Conclusions and recommendations
The researchers recommend further studies, such as ones to investigate internalised stigma more closely, ones to develop interventions which challenge false and outdated beliefs and stereotypes about HIV, and research to investigate the value of psychotherapeutic support. But some of their findings already point strongly to recommendations.

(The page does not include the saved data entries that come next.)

/-- A list cut in groups of 32 (R108). -/
def by32 {α : Type} (l : List α) : List (List α) := groupsOf 32 l.length l

/-- A row of values in an MX format. -/
def quantRow (code : Nat) (l : List Num) : Pos :=
  let qs := (by32 l).map (quantGroup code)
  ⟨(qs.map (fun q => q.2.1)).flatten, qs.map (·.1)⟩

/-- The values of a row of codes: widened, and with each group's scale folded in for an MX format (R107). -/
def rowValues (code : Nat) (p : Pos) : List Num :=
  let f := fmtOf code
  if isMX code then
    ((by32 p.codes).zip p.scales).flatMap (fun g => g.1.map (fun c => scaleBy (f.decode c) g.2))
  else p.codes.map f.decode

/-! ### Dot products (R128) -/

/-- Exact group sums of 32 products, each rounded once to FP32, added in order to an accumulator that starts at +0. -/
def dotAcc : Num → List (List (Num × Num)) → Num
  | acc, [] => acc
  | acc, g :: r => dotAcc (add32 acc (r32 (Num.sum (g.map (fun p => p.1.mul p.2))))) r

/-- A dot product of two rows (R128). -/
def dot32 (a b : List Num) : Num := dotAcc .zero (by32 (a.zip b))

/-! ### exp2 and ln (R130, R132) -/

/-- 2^(2^−i) for i from 1 to 96, in units of 2⁻¹²⁸. -/
def exp2Tab : List Nat :=
  [0x16A09E667F3BCC908B2FB1366EA957D3E, 0x1306FE0A31B7152DE8D5A46305C85EDEC, 0x1172B83C7D517ADCDF7C8C50EB14A7920] ++
  [0x10B5586CF9890F6298B92B71842A98364, 0x1059B0D31585743AE7C548EB68CA417FE, 0x102C9A3E778060EE6F7CACA4F7A29BDE9] ++
  [0x10163DA9FB33356D84A66AE336DCDFA40, 0x100B1AFA5ABCBED6129AB13EC11DC9544, 0x10058C86DA1C09EA1FF19D294CF2F679C] ++
  [0x1002C605E2E8CEC506D21BFC89A23A010, 0x100162F3904051FA128BCA9C55C31E5E0, 0x1000B175EFFDC76BA38E31671CA939726] ++
  [0x100058BA01FB9F96D6CACD4B180917C3E, 0x10002C5CC37DA9491D0985C348C68E7B3, 0x1000162E525EE054754457D5995292026] ++
  [0x10000B17255775C040618BF4A4ADE83FC, 0x1000058B91B5BC9AE2EED81E9B7D4CFAC, 0x100002C5C89D5EC6CA4D7C8ACC017B7C9] ++
  [0x10000162E43F4F831060E02D839A9D16D, 0x100000B1721BCFC99D9F890EA06911763, 0x10000058B90CF1E6D97F9CA14DBCC1628] ++
  [0x1000002C5C863B73F016468F6BAC5CA2C, 0x100000162E430E5A18F6119E3C02282A5, 0x1000000B1721835514B86E6D96EFD1BFF] ++
  [0x100000058B90C0B48C6BE5DF846C5B2F0, 0x10000002C5C8601CC6B9E94213C72737A, 0x1000000162E42FFF037DF38AA2B219F06] ++
  [0x10000000B17217FBA9C739AA5819F44F9, 0x1000000058B90BFCDEE5ACD3C1CEDC823, 0x100000002C5C85FE31F35A6A30DA1BE50] ++
  [0x10000000162E42FF0999CE3541B9FFFCF, 0x100000000B17217F80F4EF5AADDA45554, 0x10000000058B90BFBF8479BD5A81B51AD] ++
  [0x1000000002C5C85FDF84BD62AE30A74CC, 0x100000000162E42FEFB2FED257559BDAA, 0x1000000000B17217F7D5A7716BBA4A9AF] ++
  [0x100000000058B90BFBE9DDBAC5E109CCF, 0x10000000002C5C85FDF4B15DE6F17EB0D, 0x1000000000162E42FEFA494F1478FDE05] ++
  [0x10000000000B17217F7D20CF927C8E94C, 0x1000000000058B90BFBE8F71CB4E4B33E, 0x100000000002C5C85FDF477B662B26945] ++
  [0x10000000000162E42FEFA3AE53369388C, 0x100000000000B17217F7D1D351A389D40, 0x10000000000058B90BFBE8E8B2D3D4EDE] ++
  [0x1000000000002C5C85FDF4741BEA6E77F, 0x100000000000162E42FEFA39FE95583C3, 0x1000000000000B17217F7D1CFB72B45E2] ++
  [0x100000000000058B90BFBE8E7CC35C3F1, 0x10000000000002C5C85FDF473E242EA38, 0x1000000000000162E42FEFA39F02B772C] ++
  [0x10000000000000B17217F7D1CF7D83C1A, 0x1000000000000058B90BFBE8E7BDCBE2E, 0x100000000000002C5C85FDF473DEA871F] ++
  [0x10000000000000162E42FEFA39EF44D91, 0x100000000000000B17217F7D1CF79E949, 0x10000000000000058B90BFBE8E7BCE544] ++
  [0x1000000000000002C5C85FDF473DE6ECA, 0x100000000000000162E42FEFA39EF366F, 0x1000000000000000B17217F7D1CF79AFA] ++
  [0x100000000000000058B90BFBE8E7BCD6D, 0x10000000000000002C5C85FDF473DE6B2, 0x1000000000000000162E42FEFA39EF358] ++
  [0x10000000000000000B17217F7D1CF79AC, 0x1000000000000000058B90BFBE8E7BCD5, 0x100000000000000002C5C85FDF473DE6A] ++
  [0x10000000000000000162E42FEFA39EF35, 0x100000000000000000B17217F7D1CF79A, 0x10000000000000000058B90BFBE8E7BCD] ++
  [0x1000000000000000002C5C85FDF473DE6, 0x100000000000000000162E42FEFA39EF3, 0x1000000000000000000B17217F7D1CF79] ++
  [0x100000000000000000058B90BFBE8E7BC, 0x10000000000000000002C5C85FDF473DE, 0x1000000000000000000162E42FEFA39EF] ++
  [0x10000000000000000000B17217F7D1CF7, 0x1000000000000000000058B90BFBE8E7B, 0x100000000000000000002C5C85FDF473D] ++
  [0x10000000000000000000162E42FEFA39E, 0x100000000000000000000B17217F7D1CF, 0x10000000000000000000058B90BFBE8E7] ++
  [0x1000000000000000000002C5C85FDF473, 0x100000000000000000000162E42FEFA39, 0x1000000000000000000000B17217F7D1C] ++
  [0x100000000000000000000058B90BFBE8E, 0x10000000000000000000002C5C85FDF47, 0x1000000000000000000000162E42FEFA3] ++
  [0x10000000000000000000000B17217F7D1, 0x1000000000000000000000058B90BFBE8, 0x100000000000000000000002C5C85FDF4] ++
  [0x10000000000000000000000162E42FEFA, 0x100000000000000000000000B17217F7D, 0x10000000000000000000000058B90BFBE] ++
  [0x1000000000000000000000002C5C85FDF, 0x100000000000000000000000162E42FEF, 0x1000000000000000000000000B17217F7]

Firstly, Malawi is one of 25 countries worldwide, 10 of them in Africa, that still criminalise suicide. This is obviously a huge disincentive to talking about suicidal feelings and attempts. “Involving policy makers and advocating for the decriminalization of suicide will allow for meaningful change on a systemic level,” the authors comment.
Secondly, “this study identified school curriculums as a potential area where stigmatization is perpetuated against ALWH”. They need to be replaced with “a multi-faceted stigma-reduction approach”.
Thirdly, awareness that poor adherence to ART may be an indicator of depression and suicidality needs to be raised among HIV service providers as well as carers and family. “Suicide assessment for ALWH should be particularly attentive to the motivation behind ART non-adherence,” they comment.
Fourthly, the authors note that stigmatisation within the family home emerged as a particularly important risk factor for suicide. “Family members' treatment can influence suicide risk, exerting either protective or harmful effects,” they say. “These findings highlight the need to develop multi-level stigma reduction interventions… particularly within the home.”
Faidas MF et al. ‘You feel like it’s better to just die’: Death-centric stereotypes and stigma contribute to suicide risk for adolescents living with HIV in Malawi. PLoS Global Public Health, 29 December 2025.